= Supplied data =
/-- The words of an instruction (R68 to R76); an event has none. -/
def encode : Instr → List (BitVec 32)
  | .ill x => [BitVec.ofNat 32 x.toNat]
  | .add d a b w => [packA 1 d a b 0 (w.setWidth 2) 0]
  | .sub d a b w => [packA 1 d a b 0 (w.setWidth 2) 1]
  | .and d a b => [packA 1 d a b 0 0 2]
  | .or d a b => [packA 1 d a b 0 0 3]
  | .xor d a b => [packA 1 d a b 0 0 4]
  | .andn d a b => [packA 1 d a b 0 0 5]
  | .shl d a b w => [packA 1 d a b 0 (w.setWidth 2) 6]
  | .shr d a b w => [packA 1 d a b 0 (w.setWidth 2) 7]
  | .sar d a b w => [packA 1 d a b 0 (w.setWidth 2) 8]
  | .rol d a b w => [packA 1 d a b 0 (w.setWidth 2) 9]
  | .mul d a b w => [packA 1 d a b 0 (w.setWidth 2) 10]
  | .mulh d a b => [packA 1 d a b 0 0 11]
  | .mulhu d a b => [packA 1 d a b 0 0 12]
  | .div d a b w => [packA 1 d a b 0 (w.setWidth 2) 13]
  | .divu d a b w => [packA 1 d a b 0 (w.setWidth 2) 14]
  | .rem d a b w => [packA 1 d a b 0 (w.setWidth 2) 15]
  | .remu d a b w => [packA 1 d a b 0 (w.setWidth 2) 16]
  | .min d a b w => [packA 1 d a b 0 (w.setWidth 2) 17]
  | .max d a b w => [packA 1 d a b 0 (w.setWidth 2) 18]
  | .minu d a b w => [packA 1 d a b 0 (w.setWidth 2) 19]
  | .maxu d a b w => [packA 1 d a b 0 (w.setWidth 2) 20]
  | .clz d a w => [packA 1 d a 0 0 (w.setWidth 2) 21]
  | .ctz d a w => [packA 1 d a 0 0 (w.setWidth 2) 22]
  | .popc d a w => [packA 1 d a 0 0 (w.setWidth 2) 23]
  | .sextb d a => [packA 1 d a 0 0 0 24]
  | .sexth d a => [packA 1 d a 0 0 0 25]
  | .sextw d a => [packA 1 d a 0 0 0 26]
  | .bswap d a => [packA 1 d a 0 0 0 27]
  | .addi d a i => [packI 2 d a i]
  | .andi d a i => [packI 3 d a i]
  | .ori d a i => [packI 4 d a i]
  | .xori d a i => [packI 5 d a i]
  | .shli d a w n => [packI 6 d a (packShift w 0 n)]
  | .shri d a w n => [packI 6 d a (packShift w 1 n)]
  | .sari d a w n => [packI 6 d a (packShift w 2 n)]
  | .lui d i => [packI 7 d 0 i]
  | .ceq p a b w => [packA 8 (p.setWidth 5) a b 0 (w.setWidth 2) 0]
  | .cne p a b w => [packA 8 (p.setWidth 5) a b 0 (w.setWidth 2) 1]
  | .clt p a b w => [packA 8 (p.setWidth 5) a b 0 (w.setWidth 2) 2]
  | .cltu p a b w => [packA 8 (p.setWidth 5) a b 0 (w.setWidth 2) 3]
  | .cle p a b w => [packA 8 (p.setWidth 5) a b 0 (w.setWidth 2) 4]
  | .cleu p a b w => [packA 8 (p.setWidth 5) a b 0 (w.setWidth 2) 5]
  | .cmpiEq p a i => [packI 9 (packKind 0 p) a i]
  | .cmpiLt p a i => [packI 9 (packKind 1 p) a i]
  | .cmpiLtu p a i => [packI 9 (packKind 2 p) a i]
  | .cmpiLe p a i => [packI 9 (packKind 3 p) a i]
  | .pand d a b => [packA 10 (d.setWidth 5) (a.setWidth 5) (b.setWidth 5) 0 0 0]
  | .por d a b => [packA 10 (d.setWidth 5) (a.setWidth 5) (b.setWidth 5) 0 0 1]
  | .pxor d a b => [packA 10 (d.setWidth 5) (a.setWidth 5) (b.setWidth 5) 0 0 2]
  | .pandn d a b => [packA 10 (d.setWidth 5) (a.setWidth 5) (b.setWidth 5) 0 0 3]
  | .pnot d a => [packA 10 (d.setWidth 5) (a.setWidth 5) 0 0 0 4]
  | .pset d a => [packA 10 (d.setWidth 5) a 0 0 0 5]
  | .pget d a => [packA 10 d (a.setWidth 5) 0 0 0 6]
  | .sel d a b c => [packA 10 d a b (BitVec.ofNat 3 (c.toNat / 4)) (BitVec.ofNat 2 (c.toNat % 4)) 7]
  | .fadd d a b p r => [packA 12 d a b (p.setWidth 3) r 0]
  | .fsub d a b p r => [packA 12 d a b (p.setWidth 3) r 1]
  | .fmul d a b p r => [packA 12 d a b (p.setWidth 3) r 2]
  | .fdiv d a b p r => [packA 12 d a b (p.setWidth 3) r 3]
  | .fsqrt d a p r => [packA 12 d a 0 (p.setWidth 3) r 4]
  | .fmin d a b p => [packA 12 d a b (p.setWidth 3) 0 5]
  | .fmax d a b p => [packA 12 d a b (p.setWidth 3) 0 6]
  | .fma d a b p r => [packA 12 d a b (p.setWidth 3) r 7]
  | .fcvtif d a w u p r => [packA 12 d a 0 (join3 w u p) r 8]
  | .fcvtfi d a w u p r => [packA 12 d a 0 (join3 w u p) r 9]
  | .fcvtff d a p r => [packA 12 d a 0 (p.setWidth 3) r 10]
  | .fceq d a b p => [packA 12 (d.setWidth 5) a b (p.setWidth 3) 0 11]
  | .fclt d a b p => [packA 12 (d.setWidth 5) a b (p.setWidth 3) 0 12]
  | .fcle d a b p => [packA 12 (d.setWidth 5) a b (p.setWidth 3) 0 13]
  | .fclass d a p => [packA 12 d a 0 (p.setWidth 3) 0 14]
  | .ld d a z o f => [packM 16 d a z o f]
  | .ldu d a z o f => [packM 17 d a z o f]
  | .st d a z o f => [packM 18 d a z o f]
  | .ldf d a z f => [packM 19 d a z 0 f]
  | .ldfe d a z f => [packM 19 d a z 1 f]
  | .stef d a z f => [packM 20 d a z 0 f]
  | .stf d a z f => [packM 20 d a z 1 f]
  | .sete a z f => [packM 20 0 a z 2 f]
  | .prefR a f => [packM 21 0 a 0 0 f]
  | .prefW a f => [packM 21 1 a 0 0 f]
  | .dld d a b s o => [packA 22 (d.setWidth 5) a b s o 0]
  | .dst d a b s o => [packA 22 (d.setWidth 5) a b s o 1]
  | .br n k f => [packB 24 n k f]
  | .call n k f => [packB 25 n k f]
  | .jr a => [packA 26 0 a 0 0 0 0]
  | .jalr d a => [packA 26 d a 0 0 0 1]
  | .nop => [packA 28 0 0 0 0 0 0]
  | .trap a => [packA 28 0 a 0 0 0 1]
  | .eret => [packA 28 0 0 0 0 0 2]
  | .fence s o => [packA 28 0 0 0 s o 3]
  | .sleep => [packA 28 0 0 0 0 0 4]
  | .brk => [packA 28 0 0 0 0 0 5]
  | .iflush => [packA 28 0 0 0 0 0 6]
  | .halt => [packA 28 0 0 0 0 0 7]
  | .mfc d n => [packI 29 d 0 (n.setWidth 16)]
  | .mtc a n => [packI 30 0 a (n.setWidth 16)]
  | .amoSwap d a b s o => [packA 32 d a b s o 0]
  | .amoAdd d a b s o => [packA 32 d a b s o 1]
  | .amoAnd d a b s o => [packA 32 d a b s o 2]
  | .amoOr d a b s o => [packA 32 d a b s o 3]
  | .amoXor d a b s o => [packA 32 d a b s o 4]
  | .amoMin d a b s o => [packA 32 d a b s o 5]
  | .amoMax d a b s o => [packA 32 d a b s o 6]
  | .amoMinu d a b s o => [packA 32 d a b s o 7]
  | .amoMaxu d a b s o => [packA 32 d a b s o 8]
  | .amoFadd d a b s o => [packA 32 d a b s o 9]
  | .amoCas d a b s o => [packA 32 d a b s o 10]
  | .redAdd w a b s o => [packA 33 (w.setWidth 5) a b s o 0]
  | .redAnd w a b s o => [packA 33 (w.setWidth 5) a b s o 1]
  | .redOr w a b s o => [packA 33 (w.setWidth 5) a b s o 2]
  | .redXor w a b s o => [packA 33 (w.setWidth 5) a b s o 3]
  | .redMin w a b s o => [packA 33 (w.setWidth 5) a b s o 4]
  | .redMax w a b s o => [packA 33 (w.setWidth 5) a b s o 5]
  | .redMinu w a b s o => [packA 33 (w.setWidth 5) a b s o 6]
  | .redMaxu w a b s o => [packA 33 (w.setWidth 5) a b s o 7]
  | .redFadd w a b s o => [packA 33 (w.setWidth 5) a b s o 8]
  | .redFmin w a b s o => [packA 33 (w.setWidth 5) a b s o 9]
  | .redFmax w a b s o => [packA 33 (w.setWidth 5) a b s o 10]
  | .garrive d a s o => [packA 35 d a 0 s o 0]
  | .gwait d a s o => [packA 35 d a 0 s o 1]
  | .gbar d a s o => [packA 35 d a 0 s o 2]
  | .gset d a b => [packA 35 d a b 0 0 3]
  | .ginfo d a => [packA 35 d a 0 0 0 4]
  | .gcoll d a b s => [packA 35 d a b s 0 5]
  | .galloc d a => [packA 35 d a 0 0 0 6]
  | .gfree d a => [packA 35 d a 0 0 0 7]
  | .qsel a => [packA 36 0 a 0 0 0 0]
  | .qlen d q => [packA 36 d 0 (q.setWidth 5) 0 0 1]
  | .qpeek d q => [packA 36 d 0 (q.setWidth 5) 0 0 2]
  | .sopen d a b => [packA 40 d (a.setWidth 5) (b.setWidth 5) 0 0 0]
  | .sclose d a => [packA 40 d (a.setWidth 5) 0 0 0 1]
  | .sbar m s => [packA 40 (m.setWidth 5) 0 0 s 0 2]
  | .sstat d a => [packA 40 d (a.setWidth 5) 0 0 0 3]
  | .slink d a b => [packA 40 d (a.setWidth 5) (b.setWidth 5) 0 0 4]
  | .copy d a b s => [packA 41 d a b s 0 0]
  | .cpflush => [packA 41 0 0 0 0 0 1]
  | .cpstat d => [packA 41 d 0 0 0 0 2]
  | .pgload d q b => [packA 42 d (q.setWidth 5) b 0 0 0]
  | .pgcast d a b => [packA 42 d a b 0 0 1]
  | .pgbind d a b => [packA 42 d a b 0 0 2]
  | .pgdrop d q => [packA 42 d (q.setWidth 5) 0 0 0 3]
  | .pgstat d q => [packA 42 d (q.setWidth 5) 0 0 0 4]
  | .wload d m b => [packA 42 d (m.setWidth 5) b 0 0 5]
  | .wdrop d b => [packA 42 d 0 b 0 0 6]
  | .wpoke d q b => [packA 42 d (q.setWidth 5) b 0 0 7]
  | .gload d c b => [packA 43 d (c.setWidth 5) b 0 0 0]
  | .gstart d c s => [packA 43 d (c.setWidth 5) (s.setWidth 5) 0 0 1]
  | .gstop d c => [packA 43 d (c.setWidth 5) 0 0 0 2]
  | .gstat d c => [packA 43 d (c.setWidth 5) 0 0 0 3]
  | .waita d c => [packA 43 d (c.setWidth 5) 0 0 0 4]
  | .actdone c => [packA 43 0 (c.setWidth 5) 0 0 0 5]
  | .spawn d a b => [packA 44 d a b 0 0 0]
  | .retire => [packA 44 0 0 0 0 0 1]
  | .yield => [packA 44 0 0 0 0 0 2]
  | .twatch d a => [packA 44 d a 0 0 0 3]
  | .tstat d a => [packA 44 d a 0 0 0 4]
  | .tkill d a => [packA 44 d a 0 0 0 5]
  | .xgate d a b => [packA 45 d a b 0 0 0]
  | .xtopk d a b => [packA 45 d a b 0 0 1]
  | .xbin d a b => [packA 45 d a b 0 0 2]
  | .xsend d a b => [packA 45 d a b 0 0 3]
  | .xrecv d a b => [packA 45 d a b 0 0 4]
  | .xbias d a b => [packA 45 d a b 0 0 5]
  | .xstat d a => [packA 45 d a 0 0 0 6]
  | .liw d i => [packA 63 d 0 0 0 0 0, i]
  | .lih d i => [packA 63 d 0 0 0 0 1, i]
  | .amocCas d a b s o t g => [packA 63 d a b s o 2, packLaunch t g]
  | .amocDecz d a s o t g => [packA 63 d a 0 s o 3, packLaunch t g]
  | .amocAddge d a b s o t g => [packA 63 d a b s o 4, packLaunch t g]
  | .drainWrite _ _ => []
  | .forward _ _ => []
  | .hit _ _ => []
  | .sendRead _ _ => []
  | .orderPoint _ _ => []
  | .homeAmo _ _ => []
  | .homeRed _ _ => []
  | .homeContinuation _ _ => []
  | .homeFullEmpty _ _ => []
  | .complete _ _ => []
  | .junction _ _ _ _ => []
  | .remoteCacheFill _ _ _ => []
  | .remoteCacheEvict _ _ => []
  | .remoteCacheInvalidate _ _ => []
  | .translationWalk _ _ => []
  | .inboxMapWrite _ _ => []
  | .mailboxPush _ _ => []
  | .peerQueueTransfer _ _ => []
  | .invalidatePage _ _ => []
  | .invalidateExpedition _ _ => []
  | .invalidateAll _ _ => []
  | .invalidationPerformed => []
  | .groupArrival _ _ => []
  | .groupDeparture _ _ => []
  | .collectiveCombine _ _ => []
  | .offsetsRead _ _ => []
  | .gatherEntryRead _ _ => []
  | .porterRead _ _ => []
  | .porterWrite _ _ => []
  | .streamDrained _ _ => []
  | .copyMove _ _ => []
  | .copyComplete _ _ => []
  | .writePacketSend _ _ => []
  | .cellDataFiring _ _ _ => []
  | .cellMarkStep _ _ _ => []
  | .cellScaleStep _ _ _ => []
  | .cellDirectiveStep _ _ _ => []
  | .cellEmitNext _ _ _ => []
  | .outputMove _ _ _ _ => []
  | .veinHop _ _ _ _ => []
  | .route _ _ _ _ => []
  | .fork _ _ _ => []
  | .steer _ _ _ => []
  | .merge _ _ _ => []
  | .carry _ _ _ => []
  | .inv _ _ _ => []
  | .accUpdate _ _ _ => []
  | .waveOrderPerform _ _ _ => []
  | .bankPortAccess _ _ => []
  | .firingAdmit _ _ => []
  | .pagerClose _ => []
  | .pagerCloseTimeout _ => []
  | .pagerSave _ => []
  | .pagerLoad _ => []
  | .pagerOpen _ => []
  | .pageIdleExpiry _ _ => []
  | .pagerExclusionExpiry _ _ => []
  | .parseStep _ _ => []
  | .contextForward _ _ => []
  | .skip _ _ => []
  | .recoveryPop _ _ => []
  | .inject _ _ => []
  | .post _ _ => []
  | .command _ _ => []
  | .trapAction _ _ => []
  | .launchDelivery _ _ => []
  | .watchRegister _ _ => []
  | .yieldThreshold _ => []
  | .dispatch _ => []
  | .reserving _ => []
  | .aging _ => []
  | .spillRefill _ _ => []
  | .advertise _ => []
  | .migrationSend _ => []
  | .migrationReceive _ => []
  | .moduleAdvertise _ => []
  | .moduleMigration _ _ => []
  | .deadlockPreempt _ _ => []
  | .saveWalk _ => []
  | .gating _ => []
  | .saveCommit _ => []
  | .restore _ => []
  | .heldBankWriteout _ => []
  | .trapDelivery _ => []
  | .recordTake _ => []
  | .age _ _ => []
  | .waitlong _ _ => []
  | .eccError _ => []
  | .selfTest _ _ => []
  | .expeditionEnd _ => []
  | .flitSend _ => []
  | .dataFlitReceive _ _ => []
  | .nak _ _ => []
  | .idle _ => []
  | .nakTimeout _ => []
  | .replayTimeout _ => []
  | .lossOfLock _ _ => []
  | .retrainComplete _ _ _ => []
  | .packetForward _ => []
  | .readPacket _ => []
  | .writePacket _ => []
  | .readData _ => []
  | .atomicPacket _ => []
  | .atomicResult _ => []
  | .writeDone _ => []
  | .roundOpen _ => []
  | .gateMerge => []
  | .xsendRowSend _ => []
  | .xdeRow => []
  | .xdeResponse => []
  | .xsendFinish _ => []
  | .xdeFinish => []
  | .xbinWork _ => []
  | .xbiasBuild => []
  | .migrationPacket _ => []
  | .advertisementPacket _ => []
  | .fifoWrite _ _ _ => []
  | .pctlWrite _ _ => []
  | .launchStream _ _ => []
  | .feed _ => []
  | .functionLevelReset => []
  | .routingTableWrite _ _ => []
  | .devidWrite _ => []
  | .powlimWrite _ => []
  | .thermClear _ => []
  | .attreq _ => []
  | .hostRegisterWrite _ _ => []
  | .boot => []
  | .recoveryImage _ => []
  | .moduleReset => []
  | .governorWindow _ _ _ => []
  | .throttle _ => []
  | .trip => []
  | .illegalInstruction _ => []
  | .bindingTransfer _ _ => []
  | .throttleRelease _ => []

= What you should do =
Retype exactly the span of lines from the one with "16 d a z o f]" through the one with "5) a b s o 3]"; include both ends and omit the rest of the material.

= Response to this exercise =
  | .ld d a z o f => [packM 16 d a z o f]
  | .ldu d a z o f => [packM 17 d a z o f]
  | .st d a z o f => [packM 18 d a z o f]
  | .ldf d a z f => [packM 19 d a z 0 f]
  | .ldfe d a z f => [packM 19 d a z 1 f]
  | .stef d a z f => [packM 20 d a z 0 f]
  | .stf d a z f => [packM 20 d a z 1 f]
  | .sete a z f => [packM 20 0 a z 2 f]
  | .prefR a f => [packM 21 0 a 0 0 f]
  | .prefW a f => [packM 21 1 a 0 0 f]
  | .dld d a b s o => [packA 22 (d.setWidth 5) a b s o 0]
  | .dst d a b s o => [packA 22 (d.setWidth 5) a b s o 1]
  | .br n k f => [packB 24 n k f]
  | .call n k f => [packB 25 n k f]
  | .jr a => [packA 26 0 a 0 0 0 0]
  | .jalr d a => [packA 26 d a 0 0 0 1]
  | .nop => [packA 28 0 0 0 0 0 0]
  | .trap a => [packA 28 0 a 0 0 0 1]
  | .eret => [packA 28 0 0 0 0 0 2]
  | .fence s o => [packA 28 0 0 0 s o 3]
  | .sleep => [packA 28 0 0 0 0 0 4]
  | .brk => [packA 28 0 0 0 0 0 5]
  | .iflush => [packA 28 0 0 0 0 0 6]
  | .halt => [packA 28 0 0 0 0 0 7]
  | .mfc d n => [packI 29 d 0 (n.setWidth 16)]
  | .mtc a n => [packI 30 0 a (n.setWidth 16)]
  | .amoSwap d a b s o => [packA 32 d a b s o 0]
  | .amoAdd d a b s o => [packA 32 d a b s o 1]
  | .amoAnd d a b s o => [packA 32 d a b s o 2]
  | .amoOr d a b s o => [packA 32 d a b s o 3]
  | .amoXor d a b s o => [packA 32 d a b s o 4]
  | .amoMin d a b s o => [packA 32 d a b s o 5]
  | .amoMax d a b s o => [packA 32 d a b s o 6]
  | .amoMinu d a b s o => [packA 32 d a b s o 7]
  | .amoMaxu d a b s o => [packA 32 d a b s o 8]
  | .amoFadd d a b s o => [packA 32 d a b s o 9]
  | .amoCas d a b s o => [packA 32 d a b s o 10]
  | .redAdd w a b s o => [packA 33 (w.setWidth 5) a b s o 0]
  | .redAnd w a b s o => [packA 33 (w.setWidth 5) a b s o 1]
  | .redOr w a b s o => [packA 33 (w.setWidth 5) a b s o 2]
  | .redXor w a b s o => [packA 33 (w.setWidth 5) a b s o 3]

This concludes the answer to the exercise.